Две недели подряд, каждый день, ходил я в этот магазин, и толстая, туго перетянутая корсетом хозяйка неизменно отвечала мне с обворожительной улыбкой из-за своей конторки:
— Monsieur, завтра непременно.
К концу второй недели она откровенно призналась мне:
— Я должна вам сказать, что мы отправили вашу куклу в Париж. Видите ли, в Ницце никто ничего не производит. У нас нет ни сапожников, ни портных, ни шляпочниц, ни ювелиров, ни велосипедных мастеров, ни игрушечных… Словом, ничего нет.

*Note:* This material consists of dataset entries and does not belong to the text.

-- Blocks (R35, R38, R54, R55) -----------------------------------------------------------------------------------------

/-- The element format of a tag from 0x1 to 0x9. -/
def tagFmt : Nat → FFmt
  | 1 => .e4m3 | 2 => .e5m2 | 3 => .e3m2 | 4 => .e2m3 | 5 => .e2m1 | 6 => .mxi8 | 7 => .bf16 | 8 => .f16 | _ => .f32
/-- The format of an instruction's MX suffix, and its tag. -/
def MxFmt.tag : MxFmt → Nat
  | .e4m3 => 1 | .e5m2 => 2 | .e3m2 => 3 | .e2m3 => 4 | .e2m1 => 5 | .mxi8 => 6
/-- Blocks of 32 elements in a line of a tag: R38's blocks, or the groups of BF16, FP16 and FP32 (R52, R165). -/
def tagBlocks : Nat → Nat
  | 1 => 4 | 2 => 4 | 3 => 5 | 4 => 5 | 5 => 8 | 6 => 4 | 7 => 2 | 8 => 2 | _ => 1
/-- A tag of a microscaled format. -/
def tagMx (t : Nat) : Bool := 1 ≤ t && t ≤ 6
/-- Code of element i of block j of a line with a tag (R38). -/
def elemCode (t : Nat) (d : LineBits) (j i : Nat) : Nat :=
  let w := (tagFmt t).width
  bf d (32 * w * j + w * i) w
/-- Elements of a block without its scale. -/
def blockElems (t : Nat) (d : LineBits) (j : Nat) : List Num :=
  (List.range 32).map (fun i => (tagFmt t).decode (elemCode t d j i))
/-- Scale slot j of the eight (R37). -/
def slotOf (s : DWord) (j : Nat) : Nat := bf s (8 * j) 8
/-- The scale code of block j: 127 for the formats without scales. -/
def blockScale (t : Nat) (s : DWord) (j : Nat) : Nat := if tagMx t then slotOf s j else 127
/-- Elements of a block decoded under its scale (R35). -/
def decodeBlock (t : Nat) (l : Line) (j : Nat) : List Num :=
  let c := blockScale t l.scales j
  (blockElems t l.data j).map (fun x => if c = 0xFF then .nan else x.scale ((c : Int) - 127))
/-- Blocks of 32 codes each laid out in a line (R38); padding is 0 (R39). -/
def layBlocks (t : Nat) (blocks : List (List Nat)) : LineBits :=
  let w := (tagFmt t).width
  BitVec.ofNat 1024 (blocks.flatten.foldr (fun c r => c % 2 ^ w + 2 ^ w * r) 0)
/-- Scale codes as slots, slot 0 first. -/
def laySlots (cs : List Nat) : DWord := BitVec.ofNat 64 (cs.foldr (fun c r => c % 256 + 256 * r) 0)

/-- The largest magnitude of a block, NaN if an element is NaN or infinite (R55). -/
def amax (v : List Num) : Num :=
  if v.any Num.nonfin then .nan else v.foldl (fun a x => if a.lt x.mag then x.mag else a) (.fin false 0 0)
/-- mx_scale (R54). -/
def mxScale (a : Num) (f : FFmt) (sel : Sel) : Nat := match a with
  | .fin _ 0 _ => 0x7F
  | .fin _ m e =>
    let e0 : Int := e + Nat.log2 m - f.emax + 127
    let top := match f.decode f.maxc with
      | .fin _ n k => magLe m (e + (127 - e0)) n k
      | _ => true
    let e1 := match sel with
      | .floor => e0
      | .fit => if top then e0 else e0 + 1
    (min (max e1 0) 254).toNat
  | _ => 0xFF
/-- quantise_block (R55): the codes and the scale; `mode k` is element k's. -/
def quantiseBlock (v : List Num) (f : FFmt) (sel : Sel) (mode : Nat → Mode) : List Nat × Nat :=
  let sc := mxScale (amax v) f sel
  if sc = 0xFF then (v.map (fun _ => 0), sc)
  else (v.zipIdx.map (fun x => f.round (mode x.2) true (x.1.scale (127 - (sc : Int)))), sc)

В сезон они все приезжают к нам из Парижа, Лиона и Марселя и загребают бешеные деньги. Кончился сезон — и они исчезают, как дым, как стая перелетных птиц. Понимаете, monsieur, ведь Ницца не город, а сплошной огромный отель. Что поделаешь, таковы наши ниццкие нравы… Потерпите немного, и через день, через два ваша кукла вернется целой, невредимой и прекрасно излеченной.
Для меня было ясно, что хозяйка магазина что-то путает, но во мне уже заговорило упрямство. Я пришел опять через четыре дня и настойчиво потребовал, чтобы мне возвратили мою куклу, в каком бы она ни была виде. Хозяйка медленно подняла на меня из-за конторки свои черные выпуклые глаза, неприятно молодые на старом, обрюзгшем желтом лице, и сказала с божественным спокойствием:
— Простите, monsieur, я ни разу не видала ни вас, ни вашей куклы. Вероятно, вы ошиблись адресом магазина?